**TRY IT:**
From the records below, please repeat exactly the line that has "Two FP32 sources. -/", the line that has "Three FP32 sources. -/", and every line between them, and nothing else.

(EXTRACTED INFORMATION begins)

-- ==== Sys2Proof/Machine/Flags.lean ====
section
/-! DEFINITION. Flags (R45, R46), rounding controls (R35, R37, R40) and the two frames of computing instructions: one
result in each active lane (R131), and one result of a uniform instruction (R119). -/

namespace Sys2Proof.Machine

open Sys2Proof

/-- FLAGS with more bits set (R46). -/
def Group.raise (g : Group) (fl : Nat) : Group :=
  { g with sp := { g.sp with flags := g.sp.flags ||| BitVec.ofNat 32 (fl % 64) } }

/-- RNGSTATE after a stochastic instruction: 64 steps (R40). -/
def Group.stepRng (g : Group) : Group :=
  { g with sp := { g.sp with rngstate := BitVec.ofNat 64 (lfsr g.sp.rngstate.toNat 64) } }

/-- The rounding mode of the arithmetic layout (R35, R83). -/
def rndOf (x : Args) : Rnd := Rnd.ofCode (bits x.m 2 0)

/-- The draw of result j of lane l (R40), from the state before the instruction. -/
def Env.draw (e : Env) (l j : Nat) : Nat := drawOf e.g.sp.rngstate.toNat l j

/-- The result of one lane: bits, poison, flags. -/
structure LaneRes where
  val : Nat
  pois : Bool
  fl : Nat
  deriving DecidableEq, Repr

/-- The flags of the active lanes whose result is not poisoned (R46, R47). -/
def gatherFlags (m : Mask) (f : Nat → LaneRes) : Nat :=
  (lanesOf m).foldl (fun a l => let r := f l; if r.pois then a else a ||| r.fl) 0

/-- One 32-bit result in each active lane (R131). `sr`: the instruction rounds under its mode (R40). -/
def laneStep (e : Env) (sr : Bool) (f : Nat → LaneRes) : Group :=
  let out := lanesTab fun l => if inMask e.act l then (let r := f l; laneOut e l r.pois r.val) else Elem.zero
  let g1 := (e.g.outV e.x.d e.act out).raise (gatherFlags e.act f)
  if sr && decide ((rndOf e.x) = .sr) && decide (e.act ≠ 0#32) then g1.stepRng else g1

/-- The frame of a lane instruction with one 32-bit result. -/
def runLane (o : Op) (x : Args) (s : State) (sr : Bool) (f : Env → Nat → LaneRes) :
    Host.Outcome State Fault Refusal :=
  runG o x s fun e => .ok (laneStep e sr (f e), .seq)

/-- A 64-bit result in each active lane: the pair D and one latch (R56). -/
def laneStep2 (e : Env) (f : Nat → LaneRes) : Group :=
  let lo := lanesTab fun l => if inMask e.act l then (let r := f l; laneOut e l r.pois (r.val % 2 ^ 32)) else Elem.zero
  let hi := lanesTab fun l => if inMask e.act l then (let r := f l; laneOut e (l + 32) r.pois (r.val / 2 ^ 32)) else Elem.zero
  (e.g.outV2 e.x.d e.act lo hi).raise (gatherFlags e.act f)

/-- A predicate result in each active lane: p[i] (R138, R153). -/
def predStep (e : Env) (i : Nat) (f : Nat → LaneRes) : Group :=
  let val := maskOf fun l => inMask e.act l && decide ((f l).val ≠ 0)
  let pois := maskOf fun l => inMask e.act l && (f l).pois
  (e.g.setP i e.act val pois).raise (gatherFlags e.act f)

/-- Sources with their modifiers (R83, R131): of FP32 operands ... -/
def Env.fa (e : Env) : Lanes :=
  (e.g.srcV .fp32 e.x.a).map fun y => { y with val := BitVec.ofNat 32 (srcMod (bit e.x.m 6) (bit e.x.m 7) 31 y.nat) }
def Env.fb (e : Env) : Lanes :=
  (e.g.srcV .fp32 e.x.b).map fun y => { y with val := BitVec.ofNat 32 (srcMod (bit e.x.m 8) (bit e.x.m 9) 31 y.nat) }
def Env.fc (e : Env) : Lanes :=
  (e.g.srcV .fp32 e.x.c).map fun y => { y with val := BitVec.ofNat 32 (srcMod (bit e.x.m 10) (bit e.x.m 11) 31 y.nat) }

/-- Both halves of a packed element under the modifiers (R83, R144). -/
def packedMod (abs neg : Bool) (x : Nat) : Nat :=
  srcMod abs neg 15 (x % 65536) + 65536 * srcMod abs neg 15 (x / 65536)

/-- ... of packed operands in the slot's format ... -/
def Env.pa (e : Env) (ty : CTy) : Lanes :=
  (e.g.srcV ty e.x.a).map fun y => { y with val := BitVec.ofNat 32 (packedMod (bit e.x.m 6) (bit e.x.m 7) y.nat) }
def Env.pb (e : Env) (ty : CTy) : Lanes :=
  (e.g.srcV ty e.x.b).map fun y => { y with val := BitVec.ofNat 32 (packedMod (bit e.x.m 8) (bit e.x.m 9) y.nat) }
def Env.pc' (e : Env) (ty : CTy) : Lanes :=
  (e.g.srcV ty e.x.c).map fun y => { y with val := BitVec.ofNat 32 (packedMod (bit e.x.m 10) (bit e.x.m 11) y.nat) }

/-- ... and of integer operands. -/
def Env.ia (e : Env) : Lanes := e.g.srcV .int e.x.a
def Env.ib (e : Env) : Lanes := e.g.srcV .int e.x.b
def Env.ic (e : Env) : Lanes := e.g.srcV .int e.x.c

/-- One FP32 source. -/
def fp1 (e : Env) (f : Nat → Nat → Nat × Nat) : Nat → LaneRes :=
  let a := e.fa
  fun l =>
    let x := laneAt a l
    let r := f l x.nat
    ⟨if e.x.sat then fp32.sat01 r.1 else r.1, x.pois, r.2⟩

/-- Two FP32 sources. -/
def fp2 (e : Env) (f : Nat → Nat → Nat → Nat × Nat) : Nat → LaneRes :=
  let a := e.fa
  let b := e.fb
  fun l =>
    let x := laneAt a l
    let y := laneAt b l
    let r := f l x.nat y.nat
    ⟨if e.x.sat then fp32.sat01 r.1 else r.1, x.pois || y.pois, r.2⟩

/-- Three FP32 sources. -/
def fp3 (e : Env) (f : Nat → Nat → Nat → Nat → Nat × Nat) : Nat → LaneRes :=
  let a := e.fa
  let b := e.fb
  let c := e.fc
  fun l =>
    let x := laneAt a l
    let y := laneAt b l
    let z := laneAt c l
    let r := f l x.nat y.nat z.nat
    ⟨if e.x.sat then fp32.sat01 r.1 else r.1, x.pois || y.pois || z.pois, r.2⟩

/-- One, two and three integer sources. -/
def int1 (e : Env) (f : Nat → Nat × Nat) : Nat → LaneRes :=
  let a := e.ia
  fun l =>
    let x := laneAt a l
    let r := f x.nat
    ⟨r.1, x.pois, r.2⟩

def int2 (e : Env) (f : Nat → Nat → Nat × Nat) : Nat → LaneRes :=
  let a := e.ia
  let b := e.ib
  fun l =>
    let x := laneAt a l
    let y := laneAt b l
    let r := f x.nat y.nat
    ⟨r.1, x.pois || y.pois, r.2⟩

def int3 (e : Env) (f : Nat → Nat → Nat → Nat) : Nat → LaneRes :=
  let a := e.ia
  let b := e.ib
  let c := e.ic
  fun l =>
    let x := laneAt a l
    let y := laneAt b l
    let z := laneAt c l
    ⟨f x.nat y.nat z.nat, x.pois || y.pois || z.pois, 0⟩

/-- The frame of a uniform instruction with a 32-bit result of two sources (R119). -/
def runU2 (o : Op) (x : Args) (s : State) (f : Nat → Nat → Nat × Nat) : Host.Outcome State Fault Refusal :=
  runG o x s fun e =>
    let a := e.g.srcU x.a
    let b := e.g.srcU x.b
    let p := a.pois || b.pois
    let r := f a.nat b.nat
    .ok ((e.g.outU x.d (uOut e 0 p r.1)).raise (if p || e.gp then 0 else r.2), .seq)

/-- The same of one source. -/
def runU1 (o : Op) (x : Args) (s : State) (f : Nat → Nat) : Host.Outcome State Fault Refusal :=
  runG o x s fun e =>
    let a := e.g.srcU x.a
    .ok (e.g.outU x.d (uOut e 0 a.pois (f a.nat)), .seq)

/-- An exact integer clamped to a range, with SATD where the clamp acts (R27). -/
def clampI (lo hi v : Int) : Nat × Nat :=
  if v < lo then (wrapI lo 32, flSATD) else if v > hi then (wrapI hi 32, flSATD) else (wrapI v 32, 0)

/-- Signed and unsigned limits of 32 bits. -/
def s32Lo : Int := -2147483648
def s32Hi : Int := 2147483647
def u32Hi : Int := 4294967295

/-- The integer conditions of R120, for codes 0 to 9. -/
def icond (c a b : Nat) : Bool :=
  match c with
  | 0 => decide (a = b)
  | 1 => decide (a ≠ b)
  | 2 => decide (sext a 32 < sext b 32)
  | 3 => decide (sext a 32 ≤ sext b 32)
  | 4 => decide (sext a 32 > sext b 32)
  | 5 => decide (sext a 32 ≥ sext b 32)
  | 6 => decide (a < b)
  | 7 => decide (a ≤ b)
  | 8 => decide (a > b)
  | _ => decide (a ≥ b)

end Sys2Proof.Machine
end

(EXTRACTED INFORMATION ends)

**OUTPUT BELOW:**
/-- Two FP32 sources. -/
def fp2 (e : Env) (f : Nat → Nat → Nat → Nat × Nat) : Nat → LaneRes :=
  let a := e.fa
  let b := e.fb
  fun l =>
    let x := laneAt a l
    let y := laneAt b l
    let r := f l x.nat y.nat
    ⟨if e.x.sat then fp32.sat01 r.1 else r.1, x.pois || y.pois, r.2⟩

/-- Three FP32 sources. -/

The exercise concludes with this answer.